Thanks for sharing Macardosa.
C


----------



## pontiac428 (Apr 10, 2019)

The OK sign... I know that one.  Fun with chip spirals, like a slinky shooting through your fingers.  Don't do that!  Those chips are razor blades at best, and a way to wrap you hand up in the spindle at worst.  Definitely don't try it with stainless.


----------



## Cadillac (Apr 10, 2019)

That should be the cardinal rule not the old chuck key in the chuck. Gives me ptsd when I first bought my lathe. Remember like yesterday Cutting a stainless bar taking .020 cuts produced nice curly string that I couldn't get to break and I like the surface finish so I was dealing with it. Had a string going to the floor and for some reason my dumb-ss pulled on it with my index finger and gave myself a slice between the first and second knuckle on my index finger. It was a Friday night like 11pm and it was bleeding. Put some pressure on it and got into the house woke the wife and asked her to come help in the kitchen. When I released the pressure I thought she was gonna faint from the blood. Luckily their was a bone there to stop the .020 wire from going through the finger. I ended up wrapping it up and it healed like it never happened. NEVER USE YOUR HANDS TO PULL SWARF AWAY FROM ANY MACHINE!!! And yes I have 10 full fingers 30yrs in the trades


----------



## cbellanca (Apr 10, 2019)

Good lesson.  Don't grab any chips rom any machine.


----------



## tq60 (Apr 10, 2019)

Next time in town visit the gardening department.

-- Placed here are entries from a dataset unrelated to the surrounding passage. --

/-- R102, R106: the scheduler's bookkeeping on each outcome of the active unit's step. At the end of a turn, the run is over if neither
this turn nor the one before executed an instruction, with the second unit's count as its result; otherwise the detector
remembers whether this turn was empty and the other unit is active. An executed instruction is progress and changes nothing
else of the scheduler; a fault is raised; and no other step takes a cooperative run to DONE. -/
def Obligations.TwoEmptyTurnsEndTheRun : Prop :=
  ∀ (s u t : State) (o : UnitOutcome), s.phase = .run → s.mode = .cooperative → unitStep s = .next (o, u) → step s = .next t →
    (o = .suspend ∨ o = .halt ∨ o = .idle →
      (s.turnProgress = false ∧ s.prevZero = true →
        t.phase = .done ∧ t.result = s.u1.sentCount ∧ t.resultValid = true ∧
        t.active = s.active ∧ t.turnProgress = s.turnProgress ∧ t.prevZero = s.prevZero) ∧
      (s.turnProgress = true →
        t.phase = .run ∧ t.prevZero = false ∧ t.turnProgress = false ∧ t.active = s.active.other ∧
        t.result = s.result ∧ t.resultValid = s.resultValid) ∧
      (s.turnProgress = false ∧ s.prevZero = false →
        t.phase = .run ∧ t.prevZero = true ∧ t.turnProgress = false ∧ t.active = s.active.other ∧
        t.result = s.result ∧ t.resultValid = s.resultValid)) ∧
    (o = .executed →
      t.phase = .run ∧ t.turnProgress = true ∧ t.active = s.active ∧ t.prevZero = s.prevZero ∧
      t.result = s.result ∧ t.resultValid = s.resultValid) ∧
    (o = .fault → t = s.raise .modByZero s.cur.pc) ∧
    (t.phase = .done ↔ (o = .suspend ∨ o = .halt ∨ o = .idle) ∧ s.turnProgress = false ∧ s.prevZero = true) ∧
    (o ≠ .fault → t.faultCode = s.faultCode ∧ t.faultIndex = s.faultIndex) ∧
    (∀ k, t.unit k = u.unit k ∧ t.chan k = u.chan k) ∧ t.mode = s.mode ∧ t.prog = s.prog

/-- R101: a cooperative step changes only the active unit, and the turn passes only at a step that executed no instruction. -/
def Obligations.OnlyActiveUnitChanges : Prop :=
  ∀ s t : State, s.phase = .run → s.mode = .cooperative → step s = .next t →
    t.unit s.active.other = s.unit s.active.other ∧
    (t.active ≠ s.active → ∃ o u, unitStep s = .next (o, u) ∧ o ≠ .executed ∧ o ≠ .fault)

/-- R107: in cooperative mode no turn that follows none or a turn with progress ends the run, the first one among them: while the turn
goes on, no empty turn is remembered. Where both units at once attempt `rcv` on empty channels, the run ends after two steps. -/
def Obligations.FirstTurnCannotEndTheRun : Prop :=
  (∀ prog, (State.resetWith .cooperative prog).active = .u0 ∧ (State.resetWith .cooperative prog).turnProgress = false ∧
    (State.resetWith .cooperative prog).prevZero = false) ∧
  (∀ s t : State, s.phase = .run → s.mode = .cooperative → s.prevZero = false → step s = .next t →
    t.phase ≠ .done ∧ (t.active = s.active → t.prevZero = false)) ∧
  (∀ s : State, s.phase = .run → s.mode = .cooperative → s.turnProgress = false → s.prevZero = false →
    (∀ k, (s.unit k).ustate ≠ .halted ∧ s.atRcv k = true ∧ s.chan k = []) →
    ∃ t, runSteps 2 s = .next t ∧ t.phase = .done ∧ t.resultValid = true ∧ t.result = s.u1.sentCount)

/-- The turn-level loop (R109, which the spec marks as derived from R102) follows from the small steps: a turn of `m` executed
instructions is `m + 1` steps, and ends as the loop says. -/
def Obligations.TurnLoopFollowsFromSteps : Prop :=
  ∀ (fuel m : Nat) (s e : State), s.phase = .run → s.mode = .cooperative → s.turnProgress = false →
    unitTurn fuel s = some (m, e) →
    runSteps (m + 1) s = .next
      (if m = 0 ∧ s.prevZero = true then e.finish e.u1.sentCount true
       else { e with prevZero := decide (m = 0), turnProgress := false, active := s.active.other })

/-- R72: a halted unit stays as it is, and its step is idle. -/
def Obligations.HaltedUnitStaysHalted : Prop :=
  (∀ (s t : State) (k : UnitId), step s = .next t → (s.unit k).ustate = .halted → t.unit k = s.unit k) ∧
  (∀ s : State, s.cur.ustate = .halted → unitStep s = .next (.idle, s))

/-- The program store, its length and the mode never change (R31, R44, R20). -/
def Obligations.ProgramAndModeAreFixed : Prop :=
  ∀ (n : Nat) (s t : State), runSteps n s = .next t →
    t.mode = s.mode ∧ t.progLength = s.progLength ∧ ∀ a, t.fetch a = s.fetch a

/-- R70: the validation step. The lowest invalid word raises its fault and no instruction runs; a valid program starts the run;
nothing else changes. -/
def Obligations.ValidationPrecedesExecution : Prop :=
  ∀ s : State, s.phase = .check →
    ∃ t, step s = .next t ∧
      (∀ (a : Nat) (w : InstrWord) (f : DecodeFault), s.prog[a]? = some w → decode w = .error f →
        (∀ b v, b < a → s.prog[b]? = some v → ∃ i, decode v = .ok i) →
        t = { s with faultCode := .ofDecode f, faultIndex := BitVec.ofNat 64 a, resultValid := false, phase := .fault }) ∧
      ((∀ w ∈ s.prog, ∃ i, decode w = .ok i) → t = { s with phase := .run })

/-- Steps are enabled exactly in CHECK and RUN (R65): the machine does not stop of its own accord in either. That the step in DONE and
FAULT is a stop, under the names `runDone` and `runFaulted`, is the model's (log entry 7): R65 says that none is enabled. -/
def Obligations.StepEnabledExactlyBeforeTheEnd : Prop :=
  ∀ s : State, s.Inv →
    ((∃ t, step s = .next t) ↔ s.phase = .check ∨ s.phase = .run) ∧
    (s.phase = .done → step s = .fault .runDone) ∧ (s.phase = .fault → step s = .fault .runFaulted)

/-! ## Faults -/

/-- R124: `raise` writes the fault record and the phase, nothing else, and the machine stays there. -/
def Obligations.RaiseRecordsTheFault : Prop :=
  ∀ (s : State) (f : FaultCode) (a : Word),
    let t := s.raise f a
    t.faultCode = f ∧ t.faultIndex = a ∧ t.resultValid = false ∧ t.phase = .fault ∧
    (∀ k, t.unit k = s.unit k) ∧ SameChannels s t ∧ (∀ b, t.fetch b = s.fetch b) ∧ t.progLength = s.progLength ∧
    t.active = s.active ∧ t.turnProgress = s.turnProgress ∧ t.prevZero = s.prevZero ∧
    t.mode = s.mode ∧ t.result = s.result ∧
    (∀ u, step t ≠ .next u) ∧
    FaultCode.number .none = 0 ∧ FaultCode.number .unknownOpcode = 1 ∧
    FaultCode.number .malformedOperand = 2 ∧ FaultCode.number .modByZero = 3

They have small hand tools for working the dirt and one common one has 2 to 3 fingers for digging.

Perfect size and shape for chip management.

Pulls off of running machine and also grabs the masses of heavy steel wool you make too.

Sent from my SAMSUNG-SM-G930A using Tapatalk


----------



## ch2co (Apr 10, 2019)

OK you guys have my sphincter all tightened up for the rest of the day now.   
The only chips you should ever grab by hand are polker and potato*.
I have never grabbed a metal chip from a running lathe. Whoops my nose is growing.

*potato, corn, etc.


----------



## rust rescue (Apr 10, 2019)

My chip hook is made from a length of brazing rod.  I grind a point on the business end and bend about an inch at 90 degrees.  For the handle end I just bend a circle but do not fuse it solid so if it ever did get caught it would open up and let a stray finger out. My other go-to is a WELL WORN needle nose pliers with no rubber grips.    Remember blood looks terrible on a lathe. Try to avoid it.


----------



## mmcmdl (Apr 10, 2019)

Ouch . Most likely right on the finger tip too . They take forever to heal .


----------



## darkzero (Apr 10, 2019)

Good thing you didn't get hurt worse!

I used pull chip away with my fingers on finishing passes. Sounds worse than it was but they were only small stringers, I never grabbed any stringers larger than that. Luckily nothing ever happened to me but I stopped doing that a while ago. I use an old pair of needle nose pliers now that have smooth jaws & bare metal handle so it can slip out of my hand easily if something were to happen.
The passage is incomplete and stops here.